Set down exactly the lines below between the line holding "not continue. -/" and the line holding "i s = (.error f, t)) ∨", inclusive; no other line belongs in the answer.

Collected data
★ ★ ★
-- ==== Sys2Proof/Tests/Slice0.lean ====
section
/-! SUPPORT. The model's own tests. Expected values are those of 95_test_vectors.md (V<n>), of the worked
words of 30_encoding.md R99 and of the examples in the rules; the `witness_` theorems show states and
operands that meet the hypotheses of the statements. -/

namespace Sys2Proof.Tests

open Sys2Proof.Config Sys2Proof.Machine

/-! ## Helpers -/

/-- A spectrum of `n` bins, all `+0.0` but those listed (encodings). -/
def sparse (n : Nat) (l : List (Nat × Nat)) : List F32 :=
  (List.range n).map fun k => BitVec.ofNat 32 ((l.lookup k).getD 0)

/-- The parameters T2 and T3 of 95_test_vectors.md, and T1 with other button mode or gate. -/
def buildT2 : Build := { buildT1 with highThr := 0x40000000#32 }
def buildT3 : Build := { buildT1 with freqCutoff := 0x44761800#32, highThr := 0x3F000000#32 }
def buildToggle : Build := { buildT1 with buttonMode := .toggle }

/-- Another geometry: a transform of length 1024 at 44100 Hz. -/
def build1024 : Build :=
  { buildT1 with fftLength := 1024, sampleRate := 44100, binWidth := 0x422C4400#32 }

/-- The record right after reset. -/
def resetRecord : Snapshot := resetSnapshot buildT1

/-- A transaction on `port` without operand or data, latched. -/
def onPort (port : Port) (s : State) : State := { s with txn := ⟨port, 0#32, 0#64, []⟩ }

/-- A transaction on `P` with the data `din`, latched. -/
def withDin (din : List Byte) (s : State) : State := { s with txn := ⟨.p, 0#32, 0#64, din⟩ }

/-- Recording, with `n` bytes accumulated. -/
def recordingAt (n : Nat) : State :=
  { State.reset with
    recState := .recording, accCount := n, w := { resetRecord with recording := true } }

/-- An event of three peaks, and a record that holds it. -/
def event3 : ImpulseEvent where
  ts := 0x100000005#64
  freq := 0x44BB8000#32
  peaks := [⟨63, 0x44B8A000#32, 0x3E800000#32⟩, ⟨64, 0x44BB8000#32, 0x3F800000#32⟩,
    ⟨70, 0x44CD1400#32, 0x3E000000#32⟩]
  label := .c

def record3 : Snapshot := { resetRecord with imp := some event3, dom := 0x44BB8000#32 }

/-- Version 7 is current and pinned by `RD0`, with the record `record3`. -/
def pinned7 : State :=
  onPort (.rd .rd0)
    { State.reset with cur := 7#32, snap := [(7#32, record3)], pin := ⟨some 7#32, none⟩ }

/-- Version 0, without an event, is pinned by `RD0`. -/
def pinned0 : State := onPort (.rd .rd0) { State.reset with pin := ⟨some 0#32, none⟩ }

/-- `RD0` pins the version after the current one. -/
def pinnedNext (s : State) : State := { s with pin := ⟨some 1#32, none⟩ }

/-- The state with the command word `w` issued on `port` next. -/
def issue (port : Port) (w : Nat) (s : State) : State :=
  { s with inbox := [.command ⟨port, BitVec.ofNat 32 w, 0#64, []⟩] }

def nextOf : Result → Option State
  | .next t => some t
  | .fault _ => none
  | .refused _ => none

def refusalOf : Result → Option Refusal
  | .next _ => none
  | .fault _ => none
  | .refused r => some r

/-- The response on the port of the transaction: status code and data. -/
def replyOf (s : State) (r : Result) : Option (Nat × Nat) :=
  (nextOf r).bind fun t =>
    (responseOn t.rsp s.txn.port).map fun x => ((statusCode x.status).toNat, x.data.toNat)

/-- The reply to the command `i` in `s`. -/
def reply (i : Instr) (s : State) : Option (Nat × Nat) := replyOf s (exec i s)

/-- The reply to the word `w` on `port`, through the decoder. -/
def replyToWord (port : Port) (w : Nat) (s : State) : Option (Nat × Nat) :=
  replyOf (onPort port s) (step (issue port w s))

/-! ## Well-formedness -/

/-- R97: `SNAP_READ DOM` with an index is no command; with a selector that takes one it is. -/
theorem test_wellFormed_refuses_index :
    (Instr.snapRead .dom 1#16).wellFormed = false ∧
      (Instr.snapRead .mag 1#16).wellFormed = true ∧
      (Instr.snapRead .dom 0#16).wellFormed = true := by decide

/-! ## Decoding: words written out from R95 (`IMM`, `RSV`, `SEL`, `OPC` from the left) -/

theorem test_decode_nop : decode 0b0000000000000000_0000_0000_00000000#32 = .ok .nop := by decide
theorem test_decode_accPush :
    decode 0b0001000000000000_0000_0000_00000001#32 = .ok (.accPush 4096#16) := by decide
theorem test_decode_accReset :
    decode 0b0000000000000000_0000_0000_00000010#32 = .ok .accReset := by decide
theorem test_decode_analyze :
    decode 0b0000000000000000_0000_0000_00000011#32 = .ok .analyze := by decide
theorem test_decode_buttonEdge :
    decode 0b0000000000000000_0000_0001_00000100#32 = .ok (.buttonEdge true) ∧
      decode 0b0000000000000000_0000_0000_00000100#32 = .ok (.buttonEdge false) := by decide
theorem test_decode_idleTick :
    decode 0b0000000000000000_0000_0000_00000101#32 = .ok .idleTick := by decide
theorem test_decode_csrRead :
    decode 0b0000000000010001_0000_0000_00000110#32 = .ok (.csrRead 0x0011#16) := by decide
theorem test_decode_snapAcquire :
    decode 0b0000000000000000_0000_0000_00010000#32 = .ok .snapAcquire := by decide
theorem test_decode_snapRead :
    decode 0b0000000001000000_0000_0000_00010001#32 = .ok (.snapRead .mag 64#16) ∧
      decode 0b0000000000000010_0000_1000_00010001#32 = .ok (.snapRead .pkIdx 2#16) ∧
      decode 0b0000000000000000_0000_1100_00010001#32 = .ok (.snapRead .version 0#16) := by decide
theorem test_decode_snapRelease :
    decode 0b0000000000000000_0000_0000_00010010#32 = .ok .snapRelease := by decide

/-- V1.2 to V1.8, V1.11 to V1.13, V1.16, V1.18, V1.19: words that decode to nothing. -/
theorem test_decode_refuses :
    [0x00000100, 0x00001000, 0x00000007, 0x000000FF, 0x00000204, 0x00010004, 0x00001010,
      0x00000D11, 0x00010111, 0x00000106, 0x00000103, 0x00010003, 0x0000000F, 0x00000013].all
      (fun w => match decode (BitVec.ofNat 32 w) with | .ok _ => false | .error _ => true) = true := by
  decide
★ ★ ★
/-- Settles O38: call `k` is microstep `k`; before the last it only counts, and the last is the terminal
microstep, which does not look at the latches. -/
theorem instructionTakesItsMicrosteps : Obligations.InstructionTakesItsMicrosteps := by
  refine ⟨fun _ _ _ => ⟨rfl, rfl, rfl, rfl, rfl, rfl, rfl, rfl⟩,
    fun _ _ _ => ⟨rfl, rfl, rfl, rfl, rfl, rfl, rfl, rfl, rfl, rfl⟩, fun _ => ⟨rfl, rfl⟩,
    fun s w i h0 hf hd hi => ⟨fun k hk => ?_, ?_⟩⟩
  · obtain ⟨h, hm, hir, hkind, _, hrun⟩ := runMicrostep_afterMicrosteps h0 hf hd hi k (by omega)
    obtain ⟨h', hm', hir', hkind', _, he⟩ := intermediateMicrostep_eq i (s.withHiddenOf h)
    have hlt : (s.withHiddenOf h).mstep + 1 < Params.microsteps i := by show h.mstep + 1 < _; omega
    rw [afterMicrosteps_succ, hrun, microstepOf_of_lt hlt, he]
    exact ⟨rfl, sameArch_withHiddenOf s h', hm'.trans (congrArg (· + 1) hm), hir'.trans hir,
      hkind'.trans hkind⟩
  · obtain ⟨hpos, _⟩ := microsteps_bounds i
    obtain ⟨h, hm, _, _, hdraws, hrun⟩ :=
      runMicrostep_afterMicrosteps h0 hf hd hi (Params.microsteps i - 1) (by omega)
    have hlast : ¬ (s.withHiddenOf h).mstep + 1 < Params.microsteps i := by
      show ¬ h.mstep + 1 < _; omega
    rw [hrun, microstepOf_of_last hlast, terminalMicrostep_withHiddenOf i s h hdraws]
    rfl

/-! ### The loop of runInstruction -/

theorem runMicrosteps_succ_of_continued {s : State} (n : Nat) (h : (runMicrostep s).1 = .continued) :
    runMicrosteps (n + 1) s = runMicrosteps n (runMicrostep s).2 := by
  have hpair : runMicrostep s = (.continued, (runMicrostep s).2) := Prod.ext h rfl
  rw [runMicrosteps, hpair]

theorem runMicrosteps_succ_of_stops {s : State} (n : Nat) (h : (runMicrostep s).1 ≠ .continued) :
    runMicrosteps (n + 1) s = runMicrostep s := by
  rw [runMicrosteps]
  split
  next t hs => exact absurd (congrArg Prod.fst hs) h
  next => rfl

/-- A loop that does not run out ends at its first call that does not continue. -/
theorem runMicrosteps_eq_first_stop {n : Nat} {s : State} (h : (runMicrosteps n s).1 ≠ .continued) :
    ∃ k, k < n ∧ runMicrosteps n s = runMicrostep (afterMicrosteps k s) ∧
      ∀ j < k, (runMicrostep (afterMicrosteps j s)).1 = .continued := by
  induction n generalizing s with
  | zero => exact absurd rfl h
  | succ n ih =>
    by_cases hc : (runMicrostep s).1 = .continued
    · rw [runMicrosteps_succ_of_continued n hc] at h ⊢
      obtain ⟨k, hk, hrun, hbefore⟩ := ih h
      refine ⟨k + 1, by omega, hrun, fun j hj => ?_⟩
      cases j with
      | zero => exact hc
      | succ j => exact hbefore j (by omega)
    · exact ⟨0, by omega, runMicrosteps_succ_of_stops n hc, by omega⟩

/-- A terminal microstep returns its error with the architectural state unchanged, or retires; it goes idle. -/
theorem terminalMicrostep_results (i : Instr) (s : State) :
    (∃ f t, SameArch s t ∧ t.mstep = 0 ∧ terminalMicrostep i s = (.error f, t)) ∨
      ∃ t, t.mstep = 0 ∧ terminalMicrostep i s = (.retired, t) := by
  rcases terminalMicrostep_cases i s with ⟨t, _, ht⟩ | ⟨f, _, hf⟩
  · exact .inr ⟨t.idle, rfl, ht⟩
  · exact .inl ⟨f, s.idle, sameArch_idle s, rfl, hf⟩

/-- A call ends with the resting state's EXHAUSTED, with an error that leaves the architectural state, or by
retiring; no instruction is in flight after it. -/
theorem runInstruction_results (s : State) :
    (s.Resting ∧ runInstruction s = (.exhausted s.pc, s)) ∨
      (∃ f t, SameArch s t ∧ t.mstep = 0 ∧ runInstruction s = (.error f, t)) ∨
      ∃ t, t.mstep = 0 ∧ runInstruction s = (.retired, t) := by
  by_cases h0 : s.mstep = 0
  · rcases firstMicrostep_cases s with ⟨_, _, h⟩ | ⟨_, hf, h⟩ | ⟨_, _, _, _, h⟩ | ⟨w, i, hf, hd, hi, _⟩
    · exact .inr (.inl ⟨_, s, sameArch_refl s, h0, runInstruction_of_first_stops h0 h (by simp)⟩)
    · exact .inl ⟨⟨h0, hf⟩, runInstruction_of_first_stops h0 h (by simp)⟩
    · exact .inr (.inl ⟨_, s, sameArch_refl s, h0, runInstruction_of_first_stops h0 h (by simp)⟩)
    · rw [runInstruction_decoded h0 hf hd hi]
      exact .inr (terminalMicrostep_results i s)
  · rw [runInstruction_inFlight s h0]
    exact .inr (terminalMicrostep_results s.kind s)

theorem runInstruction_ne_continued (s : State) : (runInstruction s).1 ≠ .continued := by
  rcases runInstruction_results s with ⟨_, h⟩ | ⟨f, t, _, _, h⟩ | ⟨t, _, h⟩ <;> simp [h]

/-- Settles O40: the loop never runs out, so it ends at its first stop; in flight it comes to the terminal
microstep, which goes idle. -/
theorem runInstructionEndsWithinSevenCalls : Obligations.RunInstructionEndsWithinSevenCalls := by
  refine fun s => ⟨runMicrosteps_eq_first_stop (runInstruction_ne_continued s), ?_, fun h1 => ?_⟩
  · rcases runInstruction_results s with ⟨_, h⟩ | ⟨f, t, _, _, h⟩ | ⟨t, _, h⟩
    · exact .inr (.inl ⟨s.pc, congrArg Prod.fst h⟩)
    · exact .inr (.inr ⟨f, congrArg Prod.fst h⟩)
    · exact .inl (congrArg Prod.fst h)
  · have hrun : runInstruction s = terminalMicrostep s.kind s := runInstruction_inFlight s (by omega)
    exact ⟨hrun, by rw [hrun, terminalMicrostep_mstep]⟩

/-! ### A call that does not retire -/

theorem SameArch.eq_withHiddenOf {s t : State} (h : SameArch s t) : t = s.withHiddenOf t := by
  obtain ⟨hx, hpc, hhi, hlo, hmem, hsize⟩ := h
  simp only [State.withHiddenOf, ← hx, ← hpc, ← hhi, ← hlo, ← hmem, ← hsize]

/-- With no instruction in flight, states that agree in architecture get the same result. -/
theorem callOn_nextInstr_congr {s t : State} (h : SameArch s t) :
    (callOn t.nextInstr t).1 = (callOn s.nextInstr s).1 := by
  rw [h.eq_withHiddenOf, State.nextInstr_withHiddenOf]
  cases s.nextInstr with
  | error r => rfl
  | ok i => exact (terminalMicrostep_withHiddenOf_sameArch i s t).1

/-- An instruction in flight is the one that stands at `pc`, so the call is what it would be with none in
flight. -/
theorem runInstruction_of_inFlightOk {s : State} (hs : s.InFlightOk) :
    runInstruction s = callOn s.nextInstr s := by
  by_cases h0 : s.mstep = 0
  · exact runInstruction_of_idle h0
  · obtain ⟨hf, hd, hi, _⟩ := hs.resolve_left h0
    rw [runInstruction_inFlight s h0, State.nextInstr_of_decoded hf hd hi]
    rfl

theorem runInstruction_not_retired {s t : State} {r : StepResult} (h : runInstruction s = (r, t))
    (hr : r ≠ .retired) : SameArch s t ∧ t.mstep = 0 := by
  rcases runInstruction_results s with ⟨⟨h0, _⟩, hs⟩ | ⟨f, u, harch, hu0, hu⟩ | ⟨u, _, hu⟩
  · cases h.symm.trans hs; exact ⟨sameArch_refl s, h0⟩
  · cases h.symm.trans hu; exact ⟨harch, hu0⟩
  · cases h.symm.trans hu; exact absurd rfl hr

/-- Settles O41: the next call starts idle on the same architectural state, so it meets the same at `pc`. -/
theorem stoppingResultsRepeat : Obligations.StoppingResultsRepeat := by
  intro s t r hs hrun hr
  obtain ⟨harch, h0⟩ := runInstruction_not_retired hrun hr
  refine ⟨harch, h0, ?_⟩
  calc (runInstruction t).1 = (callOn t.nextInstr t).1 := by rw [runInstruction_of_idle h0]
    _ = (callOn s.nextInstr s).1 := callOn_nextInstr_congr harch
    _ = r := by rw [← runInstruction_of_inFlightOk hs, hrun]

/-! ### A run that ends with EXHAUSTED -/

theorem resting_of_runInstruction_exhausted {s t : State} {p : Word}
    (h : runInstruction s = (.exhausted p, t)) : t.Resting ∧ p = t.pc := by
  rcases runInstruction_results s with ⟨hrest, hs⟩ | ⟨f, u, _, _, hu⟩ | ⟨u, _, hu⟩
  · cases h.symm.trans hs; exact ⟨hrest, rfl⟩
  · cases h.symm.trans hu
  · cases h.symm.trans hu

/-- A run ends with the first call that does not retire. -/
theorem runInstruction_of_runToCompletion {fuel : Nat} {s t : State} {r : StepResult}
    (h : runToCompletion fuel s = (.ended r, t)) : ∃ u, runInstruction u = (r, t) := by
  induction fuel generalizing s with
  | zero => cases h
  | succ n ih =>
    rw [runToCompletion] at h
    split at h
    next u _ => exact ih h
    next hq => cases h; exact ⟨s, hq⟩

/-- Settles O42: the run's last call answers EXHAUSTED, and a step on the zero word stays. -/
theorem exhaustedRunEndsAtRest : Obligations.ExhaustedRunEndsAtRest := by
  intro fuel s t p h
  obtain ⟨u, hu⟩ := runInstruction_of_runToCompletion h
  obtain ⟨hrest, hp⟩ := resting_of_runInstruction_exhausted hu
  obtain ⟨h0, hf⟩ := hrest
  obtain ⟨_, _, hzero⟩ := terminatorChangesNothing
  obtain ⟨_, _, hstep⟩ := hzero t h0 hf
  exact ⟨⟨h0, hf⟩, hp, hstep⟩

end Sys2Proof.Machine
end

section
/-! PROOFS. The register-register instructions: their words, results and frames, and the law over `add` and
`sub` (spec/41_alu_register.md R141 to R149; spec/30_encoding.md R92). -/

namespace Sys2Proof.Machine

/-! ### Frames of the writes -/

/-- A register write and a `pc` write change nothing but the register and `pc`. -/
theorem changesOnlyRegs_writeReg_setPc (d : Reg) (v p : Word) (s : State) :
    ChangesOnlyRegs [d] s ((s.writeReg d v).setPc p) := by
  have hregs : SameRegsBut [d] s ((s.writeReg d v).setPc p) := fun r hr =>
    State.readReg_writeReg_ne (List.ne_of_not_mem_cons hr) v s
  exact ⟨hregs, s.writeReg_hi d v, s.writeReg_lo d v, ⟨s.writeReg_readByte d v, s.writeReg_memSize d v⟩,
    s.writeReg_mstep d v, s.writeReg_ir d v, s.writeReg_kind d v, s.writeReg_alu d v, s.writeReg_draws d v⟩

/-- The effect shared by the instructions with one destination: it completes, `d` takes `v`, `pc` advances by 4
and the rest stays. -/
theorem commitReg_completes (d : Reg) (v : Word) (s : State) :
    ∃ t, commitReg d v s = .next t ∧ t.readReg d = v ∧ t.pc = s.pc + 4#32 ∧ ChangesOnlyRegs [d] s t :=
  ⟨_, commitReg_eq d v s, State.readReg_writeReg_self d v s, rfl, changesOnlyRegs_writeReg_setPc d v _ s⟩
★ ★ ★
**ANSWER TO THE PROBLEM**
/-- A loop that does not run out ends at its first call that does not continue. -/
theorem runMicrosteps_eq_first_stop {n : Nat} {s : State} (h : (runMicrosteps n s).1 ≠ .continued) :
    ∃ k, k < n ∧ runMicrosteps n s = runMicrostep (afterMicrosteps k s) ∧
      ∀ j < k, (runMicrostep (afterMicrosteps j s)).1 = .continued := by
  induction n generalizing s with
  | zero => exact absurd rfl h
  | succ n ih =>
    by_cases hc : (runMicrostep s).1 = .continued
    · rw [runMicrosteps_succ_of_continued n hc] at h ⊢
      obtain ⟨k, hk, hrun, hbefore⟩ := ih h
      refine ⟨k + 1, by omega, hrun, fun j hj => ?_⟩
      cases j with
      | zero => exact hc
      | succ j => exact hbefore j (by omega)
    · exact ⟨0, by omega, runMicrosteps_succ_of_stops n hc, by omega⟩

/-- A terminal microstep returns its error with the architectural state unchanged, or retires; it goes idle. -/
theorem terminalMicrostep_results (i : Instr) (s : State) :
    (∃ f t, SameArch s t ∧ t.mstep = 0 ∧ terminalMicrostep i s = (.error f, t)) ∨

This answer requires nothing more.